Dioceses avoided potentially unlimited liability, preserving operational capacity while compensating thousands of abuse survivors.

Now

Created two-tier justice system where bankruptcy survivors received negotiated settlements while non-bankruptcy survivors pursued litigation with uncertain outcomes.

Why this matters now

Catholic bankruptcies normalized institutional abuse settlements with third-party releases, directly influencing Boy Scouts' strategy and legal arguments.

2019-2024

Purdue Pharma Opioid Settlement Rejection (2024)

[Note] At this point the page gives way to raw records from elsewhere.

/-- The compute of a closed buffer (R225 to R228). -/
def rrxCompute (s : State) (n : Nat) (b : RBuf) (sums : Bool) (open_ : Nat) : RProfile :=
  let v0 := s.rrxValues n b 0
  let v1 := s.rrxValues n b 1
  let r0 := s.coilRatio n 0 v0 v1
  let l0 := coilLn r0
  let c0 := s.coilSpan n 0
  let c1 := s.coilSpan n 1
  let d2 : Int := (c1.1 + c1.2 : Nat) - (c0.1 + c0.2 : Nat)
  let reg := toSigned 32 b.da
  let da := match b.coil0, b.coil1 with
    | some t0, some t1 =>
      if !s.on (R.RRX_PORT_COIL_A_EN n 1) then reg
      else
        match l0, coilLn (s.coilRatio n 1 v0 v1) with
        | some a, some b1 => if d2 = 0 then toSigned 32 (open_ / 2 ^ 24) else satSigned 32 (twoCoil b a b1 t0 t1 d2)
        | _, _ => toSigned 32 (open_ / 2 ^ 24)
    | _, _ => reg
  let w := s.rd (R.RRX_PORT_CFG_B n)
  let z0 := s.rd (R.RRX_PORT_Z0_VALUE n)
  let pts := (List.range (s.rd (R.RRX_PORT_COUNT_VALUE n))).map fun k =>
    let lo := z0 + w * k
    let a := sumRange v1 lo w fun _ => true
    let st := sumRange v0 lo w fun _ => true
    let fl := s.pointFlags n b lo w
    let d : Int := (2 * lo + w - 1 : Nat) - (c0.1 + c0.2 : Nat)
    (a, st, fl, tempPoint b da l0 a st w d fl open_)
  { tc := b.coil0.getD 0, da := da
    rc := match r0 with
      | some r => satNat 32 (Real.grid r (2 ^ 24)).toNat
      | none => 0
    noCoil := b.coil0.isNone, clip := pts.any fun p => p.2.2.1.testBit 4
    vals := if sums then pts.flatMap fun p => [sumsValue p.1 w, sumsValue p.2.1 w] else pts.map fun p => p.2.2.2 }

/-- The sixteen header words (R229). -/
def profileHeader (s : State) (n : Nat) (r : Rrx) (b : RBuf) (p : RProfile) (number : Nat) : List Nat :=
  [b.first % 2 ^ 32, b.first / 2 ^ 32, b.last % 2 ^ 32, b.last / 2 ^ 32,
   (if r.sums then 2 else 1) * 2 ^ 28 + n * 2 ^ 26 + b.route * 2 ^ 22 + ofBool (s.rrxCharge n) * 2 ^ 21
     + s.rd (R.RRX_PORT_COUNT_VALUE n),
   number, b.tq * 2 ^ 29 + b.n,
   satNat 16 b.rejected * 2 ^ 16 + ofBool b.slewing * 256 + ofBool b.watch * 128 + ofBool b.uncal * 64
     + ofBool b.stale * 32 + ofBool p.noCoil * 16 + ofBool b.coilStale * 8 + ofBool b.routeEnd * 4
     + ofBool b.suspended * 2 + ofBool p.clip,
   s.rd (R.RRX_PORT_CFG_B n) * 2 ^ 24 + s.rd (R.RRX_PORT_Z0_VALUE n), ofSigned 32 p.tc, p.rc, ofSigned 32 p.da, b.gamma,
   r.job, b.len, 0]

/-- Sends a profile to each destination of RRX_CTRL.DEST (R229). -/
def profileSend (s : State) (n : Fin 4) (last : Nat) (head vals : List Nat) : State :=
  let dst := s.rd R.RRX_CTRL_DEST
  let s := if dst.testBit 0 then
      s.offer 3 { port := n, rtype := 1, stamp := last, body := bytesOfWords (head ++ vals), lane := 0, slot := 0 }
    else s
  let s := if dst.testBit 1 then
      { s with vdcIn := s.vdcIn ++ [{ src := 2, port := n, prof := 0, kind := 0, entry := 0, stamp := last, frame := none
                                      words := head ++ vals }] }
    else s
  if dst.testBit 2 then { s with cmpIn := s.cmpIn ++ [.profile { port := n, words := head, vals := vals }] } else s

/-- The job ends in a final state; its buffers and its trace in hand are gone. -/
def rrxEnd (s : State) (n : Fin 4) (st : Nat) : State :=
  (((s.modRrx n fun r =>
    { r with state := st, suspending := false, resuming := false, resumer := none, waiting := [], hand := none
             open_ := none, closed := [], leaving := false }).corrApply n |>.releaseHods (.dts n)).showRrx n).showRamanQuiet n
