-- ==== Sys2Proof/Machine/Ary.lean ====
section
/-! DEFINITION. ARY: joining (R470 to R472), time alignment (R473, R474), beats and loss (R475 to R478), arming (R479 to
R481), firing (R482 to R484) and leaving (R486). -/

namespace Sys2Proof.Machine.State
open Sys2Proof Arith

def modAry (s : State) (f : Ary → Ary) : State := { s with ary := f s.ary }

def aryOff : Nat := 0
def aryJoining : Nat := 1
def aryState (s : State) : Nat := s.rd R.ARY_STAT_STATE
def aryMaster (s : State) : Bool := s.on R.ARY_STAT_MASTER
/-- The Ethernet port of the array (R469). -/
def aryEth (s : State) : Fin 2 := Fin.ofNat 2 (s.rd R.ARY_CTRL_ETH)
def idOf (i : Nat) : Fin 4096 := Fin.ofNat 4096 i

/-! ### The datagrams -/

def tJOIN : Nat := 1
def tACCEPT : Nat := 2
def tREFUSE : Nat := 3
def tBEAT : Nat := 4
def tBEAT_ACK : Nat := 5
def tARM : Nat := 6
def tARM_ACK : Nat := 7
def tDISARM : Nat := 8
def tCANCEL : Nat := 9
def tFIRE : Nat := 10
def tLEAVE : Nat := 11
def tDISSOLVE : Nat := 12

/-- SRC_ID of a datagram. -/
def srcId (p : AryPkt) : Nat := p.head.toNat % 4096
/-- Word `i` of the body, 0 where there is none. -/
def bodyWord (p : AryPkt) (i : Nat) : Nat := ((p.body[i]?).map BitVec.toNat).getD 0

/-- The CRC word of a datagram of TYPE `typ` is that of the bytes before it. -/
def aryCrcOk (p : AryPkt) (typ : Nat) : Bool :=
  crc32 (bytesOfWords ([typ * 2 ^ 24 + p.head.toNat, p.no.toNat, p.seq.toNat, 4 * p.body.length] ++ p.body.map BitVec.toNat))
    == p.crc.toNat

/-- The address is one that this device hears: of the roster on the master, the master's on a member. -/
def aryKnows (s : State) (a : Nat) : Bool :=
  if s.aryMaster then s.ary.roster.any fun m => m.addr == a else s.ary.master == a

/-- A datagram of TYPE `typ` reaches ARY: `f` handles it, or it is discarded and counted (R469). A device that is
OFF serves none. -/
def aryTake (s : State) (typ : Nat) (p : AryPkt) (f : State → State) : State :=
  s.ethIn s.aryEth fun s =>
  if s.aryState = aryOff || !aryCrcOk p typ || p.no.toNat != s.rd R.ARY_ARRAY_NO_VALUE || p.head.toNat / 65536 != 1
      || (typ != tJOIN && !s.aryKnows p.addr) then s.count (R.HIF_ETH_DISCARD_COUNT s.aryEth)
  else f s

/-- Only the master handles it. -/
def onMaster (s : State) (f : State → State) : State := if s.aryMaster then f s else s
/-- Only a member that is JOINED or ORPHAN handles it. -/
def onMember (s : State) (f : State → State) : State :=
  if !s.aryMaster && 2 ≤ s.aryState then f s else s

/-! ### The roster -/

/-- Shows MEMBERS. -/
def showMembers (s : State) : State := s.wr R.ARY_STAT_MEMBERS s.ary.roster.length

/-- Changes the roster entry `i`. -/
def modMember (s : State) (i : Nat) (f : Member → Member) : State :=
  s.modAry fun a => { a with roster := a.roster.map fun m => if m.id == i then f m else m }

/-- Enters device `i` in the roster, in order of ID. -/
def rosterAdd (s : State) (i addr : Nat) : State :=
  let m : Member := { id := i, addr := addr, missed := 0, armAck := false }
  let s := s.modAry fun a =>
    { a with roster := a.roster.filter (fun e => decide (e.id < i)) ++ m :: a.roster.filter fun e => decide (i < e.id) }
  ((s.wr (R.ARY_MEM_STATE i) 1).showMembers)

/-- Takes device `i` out of the roster. -/
def rosterDrop (s : State) (i : Nat) : State :=
  let s := s.modAry fun a => { a with roster := a.roster.filter fun e => e.id != i }
  let s := (((s.wr (R.ARY_MEM_STATE i) 0).put (R.ARY_MEM_ARMED i) false).wr (R.ARY_MEM_TQ i) 0).wr (R.ARY_MEM_LAT_MAX i) 0
  s.showMembers

/-- Marks member `i` with a state, and its event on entry (R475): 2 LAGGING, 3 TIME_BAD, 4 LOST. -/
def memMark (s : State) (i v : Nat) : State :=
  if s.rd (R.ARY_MEM_STATE i) = v then s
  else
    let s := s.wr (R.ARY_MEM_STATE i) v
    if v = 2 then s.ev R.ARY_EVENT_MEMBER_LAG
    else if v = 3 then s.ev R.ARY_EVENT_MEMBER_TIME
    else if v = 4 then s.ev R.ARY_EVENT_MEMBER_LOST
    else s

/-- A datagram of a device that the roster holds under its ID and address: `f` gets its ID. -/
def fromMember (s : State) (p : AryPkt) (f : Nat → State) : State :=
  if s.ary.roster.any fun m => m.id == srcId p && m.addr == p.addr && m.id != s.ary.id then f (srcId p) else s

Purdue Pharma filed bankruptcy in 2019 facing thousands of opioid addiction lawsuits. The company proposed a settlement where the billionaire Sackler family would contribute $6 billion in exchange for complete release from all opioid-related liability, despite never filing for bankruptcy themselves. Bankruptcy and appellate courts approved the deal, but the U.S. Trustee and several states appealed. On June 27, 2024, the Supreme Court ruled 5-4 in Harrington v. Purdue Pharma that bankruptcy courts lack authority to discharge non-debtors' liabilities without creditors' consent, striking down the Sackler releases.

Then

Purdue settlement collapsed; parties returned to mediation seeking restructured deal complying with Supreme Court ruling.

Now

Created circuit split when Third Circuit distinguished Boy Scouts case months later; clouded future of mass tort bankruptcy settlements.

Why this matters now

Purdue established that non-consensual third-party releases violate bankruptcy law, yet Boy Scouts settlement survived through narrow procedural distinction—highlighting unresolved legal tensions.